# [Description of the task]
From the entries below, return exactly the lines beginning at the one that contains "match struct with" and ending at the one that contains "again (R383). -/", both of them included, and only those lines.

(Stored items)
--------------------

-- ==== Sys2Proof/Machine/Module.lean ====
section
/-!
DEFINITION. What the module does by itself: the control context, the periodic work of a reference period, and link errors (R312, R321,
R347, R383, R391, R394, R399, R409).
-/

namespace Sys2Proof.Machine

/-- The lowest-numbered global Stall whose Yard runs (R409, log 86). -/
def controlStall (s : State) : Option Nat := ((List.range 6).find? (fun y => (yardAt s y).status == .running)).map (32 * ·)

/-- The control context entered: the secondary service context of that Stall, unless it runs already or its context is being served
(R328, R409). -/
def enterControl (s : State) : State :=
  match controlStall s with
  | none => s
  | some g =>
    let c := 4 * g + 2
    if s.control || (ctxOf s c).inSvc then s else { enterService s c 0x03 0 0 with control := true }

/-- Whether bring-up has loaded the service stores (R410, R425). -/
def booted (s : State) : Bool := match s.sec.boot with | .loaded | .linked | .opened => true | _ => false

/-- An event that csr.evmask lets through (R409, log 86). -/
def eventPending (s : State) : Bool := (ioCsr s 0x8C0 &&& ~~~(ioCsr s 0x8C1)) != 0

/-- The control context entered where an event asks for it (R409, log 86). -/
def serveEvents (s : State) : State := if booted s && eventPending s then enterControl s else s

/-- The DRAM meters of bounded launches whose lowest Yard begins a new window of 1,024 cycles (R321). -/
def windowMeters (s : State) : State :=
  s.launches.foldl (fun s e =>
    let y := yardAt s (nth e.2.yards 0 0)
    if launchHeld s e.1 != [] && !e.2.openCls && y.ycycle % 1024 == 0 && y.history.head? == some true then meterWindow s e.1 else s) s

/-- The windows of the region table, 2^w module cycles (R347, R412). -/
def closeWindows (s : State) : State :=
  if s.mcycle % 2 ^ clampTo 16 30 (fld (ioCsr s 0x852) 8 5) = 0 then
    (s.cxl.regions.filter (fun e => regValid e.2)).foldl (fun s e => closeWindow s e.1) s
  else s

/-- The timer's event, at every multiple of 2^24 module cycles (R409). -/
def timerEvent (s : State) : State := if s.mcycle % 2 ^ 24 = 0 then postEvent s 4 else s

/-- The writes to CSRs of the I/O die that arrived in this module cycle, by ascending Stall, primary before secondary (R411, log 41). -/
def applyIo (s : State) : State :=
  (sortBy (fun w => w.1) s.ioWrites).foldl (fun s w => privWrite s w.1 w.2.1 w.2.2) { s with ioWrites := [] }

/-- The faults raised in this module cycle delivered, by global Stall, primary before secondary, each context's in the order they were raised
(R331, R354, R404, log 125). -/
def deliverFaults (s : State) : State :=
  let cs := s.ctxs.filter (fun e => !e.2.raised.isEmpty)
  let s := cs.foldl (fun s e => modCtx s e.1 (fun x => { x with raised := [] })) s
  (cs.flatMap (fun e => e.2.raised)).foldl dueFault s

/-- What the module does periodically, at the end of a reference period (R312, R321, R347, R383, R354, R391, R394, R409, log 53, log 105,
log 125). -/
def runPeriod (s : State) : State :=
  let every (n : Nat) (f : State → State) (s : State) : State := if s.mcycle % n = 0 then f s else s
  let s := closeWindows (windowMeters (applyIo s))
  let s := every (2 ^ wideExp 30 44 (fld (ioCsr s 0x833) 0 5)) ageSieves s
  let s := every (2 ^ wideExp 34 44 (fld (ioCsr s 0x833) 17 5)) scrubPass s
  let s := timerEvent s
  serveEvents (deliverFaults (every 16 placementDecision (expireCaptures (judgeRuns (copyRepair s)))))

/-- EVENT_TIMER: the timer's event, every 2^24 module cycles (R409). -/
def execEventTimer (s : State) : Host.Outcome State Fault Refusal := .next (timerEvent s)

/-- CONTROL_CONTEXT_ENTRY: the control context is entered for a pending event (R409). -/
def execControlContextEntry (s : State) : Host.Outcome State Fault Refusal := .next (serveEvents s)

/-- A link's flit met errors: up to 8 retries it is recorded as corrected; past them the link has failed, which loses a Yard through its
I/O-die port or its second ring port, and damages a packet of the mesh network (R383, R394, R399, R405, log 87). -/
def linkError (s : State) (struct owner retries : Nat) : State :=
  if retries ≤ 8 then corrected s (linkPlace struct owner) struct (if struct = 0x0D then owner % 16 else 0) 0xFFF 0 0
  else
    match struct with
    | 0x0D => damagePacket s owner
    | 0x10 => declareLost s owner 1
    | 0x11 => failPort s owner 0
    | 0x12 => failPort s owner 1
    | _ => s

/-- LINK_CRC_ERROR: a flit of a mesh network or die link failed its CRC and was sent again (R383). -/
def execLinkCrcError (struct owner retries : Nat) (s : State) : Host.Outcome State Fault Refusal := .next (linkError s struct owner retries)

end Sys2Proof.Machine
end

--------------------

# [Exercise response]
    match struct with
    | 0x0D => damagePacket s owner
    | 0x10 => declareLost s owner 1
    | 0x11 => failPort s owner 0
    | 0x12 => failPort s owner 1
    | _ => s

/-- LINK_CRC_ERROR: a flit of a mesh network or die link failed its CRC and was sent again (R383). -/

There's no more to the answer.